The Yukon government estimates the territory’s municipalities will get a total of approximately $300,000 back from a carbon tax rebate in 2019. Yukon First Nations are expected to receive a total of approximately $60,000.
At the recent Association of Yukon Communities annual general meeting the government confirmed what Premier Sandy Silver suggested earlier this year — that First Nations and municipalities will get money back as part of the Yukon Liberal government’s plan to return all they get from next year’s coming federal carbon tax to Yukoners and Yukon businesses.
Community Services Minister John Streicker said municipal governments make up about 2.5 per cent of the overall fossil fuel purchases in the territory.
That will equal approximately $300,000 in carbon tax costs when the federal government implements a $20/tonne tax in 2019, he said. The First Nations’ cut will equal approximately $60,000.
“We will rebate all of that to them,” Streicker said.
At the AGM Premier Sandy Silver announced that flying within the territory would not come with a carbon tax.
Ottawa has already said flights between the Yukon and other jurisdictions are not going to be part of the carbon tax.
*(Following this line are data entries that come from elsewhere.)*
@[simp] theorem rset_master (s : State) (r : Reg) (d i j v : Nat) : (rset s r d i j v).master = s.master := rfl
@[simp] theorem rset_copies (s : State) (r : Reg) (d i j v : Nat) : (rset s r d i j v).copies = s.copies := rfl
@[simp] theorem rset_copyHeld (s : State) (r : Reg) (d i j v : Nat) : (rset s r d i j v).copyHeld = s.copyHeld := rfl
@[simp] theorem rset_pins (s : State) (r : Reg) (d i j v : Nat) : (rset s r d i j v).pins = s.pins := rfl
@[simp] theorem rset_holds (s : State) (r : Reg) (d i j v : Nat) : (rset s r d i j v).holds = s.holds := rfl
@[simp] theorem rset_tiles (s : State) (r : Reg) (d i j v : Nat) : (rset s r d i j v).tiles = s.tiles := rfl
@[simp] theorem rset_tileClocks (s : State) (r : Reg) (d i j v : Nat) : (rset s r d i j v).tileClocks = s.tileClocks := rfl
@[simp] theorem rset_dcc (s : State) (r : Reg) (d i j v : Nat) : (rset s r d i j v).dcc = s.dcc := rfl
@[simp] theorem rset_l1Fills (s : State) (r : Reg) (d i j v : Nat) : (rset s r d i j v).l1Fills = s.l1Fills := rfl
@[simp] theorem rset_dccFills (s : State) (r : Reg) (d i j v : Nat) : (rset s r d i j v).dccFills = s.dccFills := rfl
@[simp] theorem rset_grottos (s : State) (r : Reg) (d i j v : Nat) : (rset s r d i j v).grottos = s.grottos := rfl
@[simp] theorem rset_mem (s : State) (r : Reg) (d i j v : Nat) : (rset s r d i j v).mem = s.mem := rfl
@[simp] theorem rset_memPoison (s : State) (r : Reg) (d i j v : Nat) : (rset s r d i j v).memPoison = s.memPoison := rfl
@[simp] theorem rset_memErrs (s : State) (r : Reg) (d i j v : Nat) : (rset s r d i j v).memErrs = s.memErrs := rfl
@[simp] theorem rset_homes (s : State) (r : Reg) (d i j v : Nat) : (rset s r d i j v).homes = s.homes := rfl
@[simp] theorem rset_answers (s : State) (r : Reg) (d i j v : Nat) : (rset s r d i j v).answers = s.answers := rfl
@[simp] theorem rset_tileAnswers (s : State) (r : Reg) (d i j v : Nat) : (rset s r d i j v).tileAnswers = s.tileAnswers := rfl
@[simp] theorem rset_eccCorrected (s : State) (r : Reg) (d i j v : Nat) : (rset s r d i j v).eccCorrected = s.eccCorrected := rfl
@[simp] theorem rset_dir (s : State) (r : Reg) (d i j v : Nat) : (rset s r d i j v).dir = s.dir := rfl
@[simp] theorem rset_txns (s : State) (r : Reg) (d i j v : Nat) : (rset s r d i j v).txns = s.txns := rfl
@[simp] theorem rset_cohNet (s : State) (r : Reg) (d i j v : Nat) : (rset s r d i j v).cohNet = s.cohNet := rfl
@[simp] theorem rset_caches (s : State) (r : Reg) (d i j v : Nat) : (rset s r d i j v).caches = s.caches := rfl
@[simp] theorem rset_wbBuf (s : State) (r : Reg) (d i j v : Nat) : (rset s r d i j v).wbBuf = s.wbBuf := rfl
@[simp] theorem rset_predictor (s : State) (r : Reg) (d i j v : Nat) : (rset s r d i j v).predictor = s.predictor := rfl
@[simp] theorem rset_amoResults (s : State) (r : Reg) (d i j v : Nat) : (rset s r d i j v).amoResults = s.amoResults := rfl
@[simp] theorem rset_cores (s : State) (r : Reg) (d i j v : Nat) : (rset s r d i j v).cores = s.cores := rfl
@[simp] theorem rset_heldStacks (s : State) (r : Reg) (d i j v : Nat) : (rset s r d i j v).heldStacks = s.heldStacks := rfl
@[simp] theorem rset_lossFenced (s : State) (r : Reg) (d i j v : Nat) : (rset s r d i j v).lossFenced = s.lossFenced := rfl
@[simp] theorem rset_holdDies (s : State) (r : Reg) (d i j v : Nat) : (rset s r d i j v).holdDies = s.holdDies := rfl
@[simp] theorem rset_gatedQuads (s : State) (r : Reg) (d i j v : Nat) : (rset s r d i j v).gatedQuads = s.gatedQuads := rfl
@[simp] theorem rset_jobs (s : State) (r : Reg) (d i j v : Nat) : (rset s r d i j v).jobs = s.jobs := rfl
@[simp] theorem rset_rrNext (s : State) (r : Reg) (d i j v : Nat) : (rset s r d i j v).rrNext = s.rrNext := rfl
@[simp] theorem rset_hostSubmits (s : State) (r : Reg) (d i j v : Nat) : (rset s r d i j v).hostSubmits = s.hostSubmits := rfl
@[simp] theorem rset_tlb (s : State) (r : Reg) (d i j v : Nat) : (rset s r d i j v).tlb = s.tlb := rfl
@[simp] theorem rset_ports (s : State) (r : Reg) (d i j v : Nat) : (rset s r d i j v).ports = s.ports := rfl
@[simp] theorem rset_conns (s : State) (r : Reg) (d i j v : Nat) : (rset s r d i j v).conns = s.conns := rfl
@[simp] theorem rset_delivered (s : State) (r : Reg) (d i j v : Nat) : (rset s r d i j v).delivered = s.delivered := rfl
@[simp] theorem rset_rxConsumed (s : State) (r : Reg) (d i j v : Nat) : (rset s r d i j v).rxConsumed = s.rxConsumed := rfl
@[simp] theorem rset_rxProduced (s : State) (r : Reg) (d i j v : Nat) : (rset s r d i j v).rxProduced = s.rxProduced := rfl
@[simp] theorem rset_host (s : State) (r : Reg) (d i j v : Nat) : (rset s r d i j v).host = s.host := rfl
@[simp] theorem rset_links (s : State) (r : Reg) (d i j v : Nat) : (rset s r d i j v).links = s.links := rfl
@[simp] theorem rset_rim (s : State) (r : Reg) (d i j v : Nat) : (rset s r d i j v).rim = s.rim := rfl
@[simp] theorem rset_uszon (s : State) (r : Reg) (d i j v : Nat) : (rset s r d i j v).uszon = s.uszon := rfl
@[simp] theorem rset_flash (s : State) (r : Reg) (d i j v : Nat) : (rset s r d i j v).flash = s.flash := rfl
@[simp] theorem rset_side (s : State) (r : Reg) (d i j v : Nat) : (rset s r d i j v).side = s.side := rfl
@[simp] theorem rset_jtag (s : State) (r : Reg) (d i j v : Nat) : (rset s r d i j v).jtag = s.jtag := rfl
@[simp] theorem rset_nextId (s : State) (r : Reg) (d i j v : Nat) : (rset s r d i j v).nextId = s.nextId := rfl
@[simp] theorem rset_freeCount (s : State) (r : Reg) (d i j v : Nat) : (rset s r d i j v).freeCount = s.freeCount := rfl
@[simp] theorem rset_pending (s : State) (r : Reg) (d i j v : Nat) : (rset s r d i j v).pending = s.pending := rfl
But “domestic aviation was originally considered to be part of it all,” Streicker said.
Streicker didn’t have any specifics of what the territorial government’s rebate plan will look like.
At the meeting, AYC members passed a resolution calling on the territorial government to clarify how much tax the municipalities would be getting back.
“Carbon tax will place an undue financial burden on municipalities that is counter-productive to investing in energy efficiencies and strategies that would reduce their carbon footprints,” the resolution says, adding that the municipal grant has just been extended without taking into account those extra costs.
Dawson City mayor Wayne Potoroka said he wasn’t expecting to hear details of how the rebate is going to work at the AGM.
“It was really good news to get that commitment that we’re going to be included in a rebate for any carbon tax that’s taken away,” he said.
The sooner municipalities know more about the impact of the carbon tax, the better, Potoroka said.
For smaller communities budgeting starts late summer, he said. Unlike the territorial and federal governments that have a fiscal year that starts in April, municipalities set their budgets based on the calendar year.
“Every municipality will have a provisional budget by Dec. 31 and that’s a budget that basically says we can prove that our expenses will not exceed our revenues,” he said.
“Then you have a couple of months in the new year to actually set by three readings of a bylaw your fiscal year budget.”
The Opposition has accused the government of providing no new details at the AGM and withholding information.
“Municipalities need this information to help them budget for the future, and withholding it from them is not only unfair, it’s disrespectful,” interim Yukon Party leader Stacey Hassard said in a press release.
The government is working on the rebate mechanism, Striecker said.
“We’re well aware of everybody’s timelines and I know that when he was in Ottawa recently he had more conversations with the feds about it. I’m sure we will get information out in time for before the carbon price starts to be charged.”
Streicker said the carbon tax is designed to be an incentive for Yukoners to use less carbon. While the government promised to return 100 per cent of the money to Yukoners it doesn’t mean every dollar will go back to the exact person who spent it, he said.